I running my program as daemon.
Father process only wait for child process, when it is dead unexpected, fork and wait again.
for (; 1;) { if (fork() == 0) break; int sig = 0; for (; 1; usleep(10000)) { pid_t wpid = waitpid(g->pid[1], &sig, WNOHANG); if (wpid > 0) break; if (wpid < 0) print("wait error: %sn", strerror(errno)); } }
But when child process being killed with -9 signal, the child process goes to zombie process.
waitpid
should return the pid of child process immediately!
But waitpid
got the pid number after about 90 seconds,
cube 28139 0.0 0.0 70576 900 ? Ss 04:24 0:07 ./daemon -d cube 28140 9.3 0.0 0 0 ? Zl 04:24 106:19 [daemon] <defunct>
Here is the strace of the father
The father does not get stuck, wait4 was called always.
strace -p 28139 Process 28139 attached - interrupt to quit restart_syscall(<... resuming interrupted call ...>) = 0 wait4(28140, 0x7fff08a2681c, WNOHANG, NULL) = 0 nanosleep({0, 10000000}, NULL) = 0 wait4(28140, 0x7fff08a2681c, WNOHANG, NULL) = 0
About 90 seconds later father got the SIGCHILD and wait4 returned the pid of the dead child.

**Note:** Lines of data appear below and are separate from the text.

-- ==== Sys2Proof/Laws/KeptBinder.lean ====
section
/-! SUPPORT. What the operations of Binder, Press, Memory keep: one lemma for each (Kept). -/

namespace Sys2Proof.Machine

/-! ## Binder -/

theorem State.take_kept {a s : State} {x1} (h : Kept a s) : Kept a (State.take s x1) := by
  unfold State.take
  repeat' first
    | with_reducible assumption
    | (with_reducible refine fun h => ?_)
    | (lift_lets; intro v; first | (refine Kept.cut (s := v) ?_ (fun hv => ?_); rotate_left; clear_value v; rotate_right) | clear_value v)
    | with_reducible apply State.complete_kept
    | with_reducible apply State.setSlot_kept
    | with_reducible apply Kept.ite
    | with_reducible apply Kept.foldl
    | split
    | (refine Kept.mk_ ?_ rfl rfl rfl rfl; assumption)
    | (refine Kept.mk_ ?_ rfl rfl rfl rfl; first | with_reducible assumption | (with_reducible refine fun h => ?_) | with_reducible apply State.complete_kept | with_reducible apply State.setSlot_kept | with_reducible apply Kept.ite | with_reducible apply Kept.foldl | split)

theorem State.gdwDrop_kept {a s : State} {x1} (h : Kept a s) : Kept a (State.gdwDrop s x1) := by
  unfold State.gdwDrop
  repeat' first
    | with_reducible assumption
    | (with_reducible refine fun h => ?_)
    | (lift_lets; intro v; first | (refine Kept.cut (s := v) ?_ (fun hv => ?_); rotate_left; clear_value v; rotate_right) | clear_value v)
    | with_reducible apply State.native_kept
    | with_reducible apply Kept.ite
    | with_reducible apply Kept.foldl
    | split
    | (refine Kept.mk_ ?_ rfl rfl rfl rfl; assumption)

theorem State.gdwWrite_kept {a s : State} {x1 x2 x3 x4} (h : Kept a s) : Kept a (State.gdwWrite s x1 x2 x3 x4) := by
  unfold State.gdwWrite
  repeat' first
    | with_reducible assumption
    | (with_reducible refine fun h => ?_)
    | (lift_lets; intro v; first | (refine Kept.cut (s := v) ?_ (fun hv => ?_); rotate_left; clear_value v; rotate_right) | clear_value v)
    | with_reducible apply State.slotAccess_kept
    | with_reducible apply State.gdwDrop_kept
    | with_reducible apply Kept.ite
    | with_reducible apply Kept.foldl
    | split
    | (refine Kept.mk_ ?_ rfl rfl rfl rfl; assumption)

theorem State.scwWrite_kept {a s : State} {x1 x2 x3 x4} (h : Kept a s) : Kept a (State.scwWrite s x1 x2 x3 x4) := by
  unfold State.scwWrite
  repeat' first
    | with_reducible assumption
    | (with_reducible refine fun h => ?_)
    | (lift_lets; intro v; first | (refine Kept.cut (s := v) ?_ (fun hv => ?_); rotate_left; clear_value v; rotate_right) | clear_value v)
    | with_reducible apply Kept.ite
    | with_reducible apply Kept.foldl
    | split
    | (refine Kept.mk_ ?_ rfl rfl rfl rfl; assumption)

theorem State.write_kept {a s : State} {who off width v} (h : Kept a s) : Kept a (State.write s who off width v) := by
  unfold State.write
  exact Kept.ite (State.slotAccess_kept h) (Kept.ite (State.gdwWrite_kept h) (Kept.ite (State.scwWrite_kept h) h))

theorem execSlotPost_kept {a s : State} {x1 x2 x3 x4} (h : Kept a s) : KeptR a (execSlotPost x1 x2 x3 x4 s) := by
  unfold execSlotPost
  repeat' first
    | with_reducible assumption
    | (with_reducible refine fun h => ?_)
    | (lift_lets; intro v; first | (refine Kept.cut (s := v) ?_ (fun hv => ?_); rotate_left; clear_value v; rotate_right) | clear_value v)
    | with_reducible apply KeptR.ok
    | with_reducible apply State.stateWrite_kept
    | with_reducible apply KeptR.next_
    | with_reducible apply KeptR.ite
    | with_reducible exact KeptR.fault
    | with_reducible apply Kept.ite
    | with_reducible apply Kept.foldl
    | split
    | (refine Kept.mk_ ?_ rfl rfl rfl rfl; assumption)

theorem execSlotWithdraw_kept {a s : State} {x1 x2 x3 x4} (h : Kept a s) : KeptR a (execSlotWithdraw x1 x2 x3 x4 s) := by
  unfold execSlotWithdraw
  repeat' first
    | with_reducible assumption
    | (with_reducible refine fun h => ?_)
    | (lift_lets; intro v; first | (refine Kept.cut (s := v) ?_ (fun hv => ?_); rotate_left; clear_value v; rotate_right) | clear_value v)
    | with_reducible apply KeptR.ok
    | with_reducible apply State.stateWrite_kept
    | with_reducible apply KeptR.next_
    | with_reducible apply KeptR.ite
    | with_reducible exact KeptR.fault
    | with_reducible apply Kept.ite
    | with_reducible apply Kept.foldl
    | split
    | (refine Kept.mk_ ?_ rfl rfl rfl rfl; assumption)

theorem execSlotRelease_kept {a s : State} {x1 x2 x3 x4} (h : Kept a s) : KeptR a (execSlotRelease x1 x2 x3 x4 s) := by
  unfold execSlotRelease
  repeat' first
    | with_reducible assumption
    | (with_reducible refine fun h => ?_)
    | (lift_lets; intro v; first | (refine Kept.cut (s := v) ?_ (fun hv => ?_); rotate_left; clear_value v; rotate_right) | clear_value v)
    | with_reducible apply KeptR.ok
    | with_reducible apply State.stateWrite_kept
    | with_reducible apply KeptR.next_
    | with_reducible apply KeptR.ite
    | with_reducible exact KeptR.fault
    | with_reducible apply Kept.ite
    | with_reducible apply Kept.foldl
    | split
    | (refine Kept.mk_ ?_ rfl rfl rfl rfl; assumption)

theorem execSlotWrite_kept {a s : State} {x1 x2 x3 x4 x5} (h : Kept a s) : KeptR a (execSlotWrite x1 x2 x3 x4 x5 s) := by
  unfold execSlotWrite
  repeat' first
    | with_reducible assumption
    | (with_reducible refine fun h => ?_)
    | (lift_lets; intro v; first | (refine Kept.cut (s := v) ?_ (fun hv => ?_); rotate_left; clear_value v; rotate_right) | clear_value v)
    | with_reducible apply KeptR.ok
    | with_reducible apply State.slotAccess_kept
    | with_reducible apply KeptR.next_
    | with_reducible apply KeptR.ite
    | with_reducible exact KeptR.fault
    | with_reducible apply Kept.ite
    | with_reducible apply Kept.foldl
    | split
    | (refine Kept.mk_ ?_ rfl rfl rfl rfl; assumption)

theorem execBinderTake_kept {a s : State} (h : Kept a s) : KeptR a (execBinderTake s) := by
  unfold execBinderTake
  repeat' first
    | with_reducible assumption
    | (with_reducible refine fun h => ?_)
    | (lift_lets; intro v; first | (refine Kept.cut (s := v) ?_ (fun hv => ?_); rotate_left; clear_value v; rotate_right) | clear_value v)
    | with_reducible apply KeptR.ok
    | with_reducible apply State.take_kept
    | with_reducible apply KeptR.next_
    | with_reducible apply KeptR.ite
    | with_reducible exact KeptR.fault
    | with_reducible apply Kept.ite
    | with_reducible apply Kept.foldl
    | split
    | (refine Kept.mk_ ?_ rfl rfl rfl rfl; assumption)

theorem State.absentAccess_kept {a s : State} {x1 x2 x3} (h : Kept a s) : Kept a (State.absentAccess s x1 x2 x3) := by
  unfold State.absentAccess
  repeat' first
    | with_reducible assumption
    | (with_reducible refine fun h => ?_)
    | (lift_lets; intro v; first | (refine Kept.cut (s := v) ?_ (fun hv => ?_); rotate_left; clear_value v; rotate_right) | clear_value v)
    | with_reducible apply State.native_kept
    | with_reducible apply State.emit_kept
    | with_reducible apply Kept.ite
    | with_reducible apply Kept.foldl
    | split
    | (refine Kept.mk_ ?_ rfl rfl rfl rfl; assumption)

--- SIGCHLD (Child exited) @ 0 (0) --- restart_syscall(<... resuming interrupted call ...>) = 0 wait4(28140, [{WIFSIGNALED(s) && WTERMSIG(s) == SIGKILL}], WNOHANG, NULL) = 28140
Why the child process does not exit immediately? On the contrary, it turns into zombie unexpectedly.
Advertisement
Answer
I finally find out there were some fd leaks during deep tracing by lsof.
After fd leaks were fixed, the problem was gone.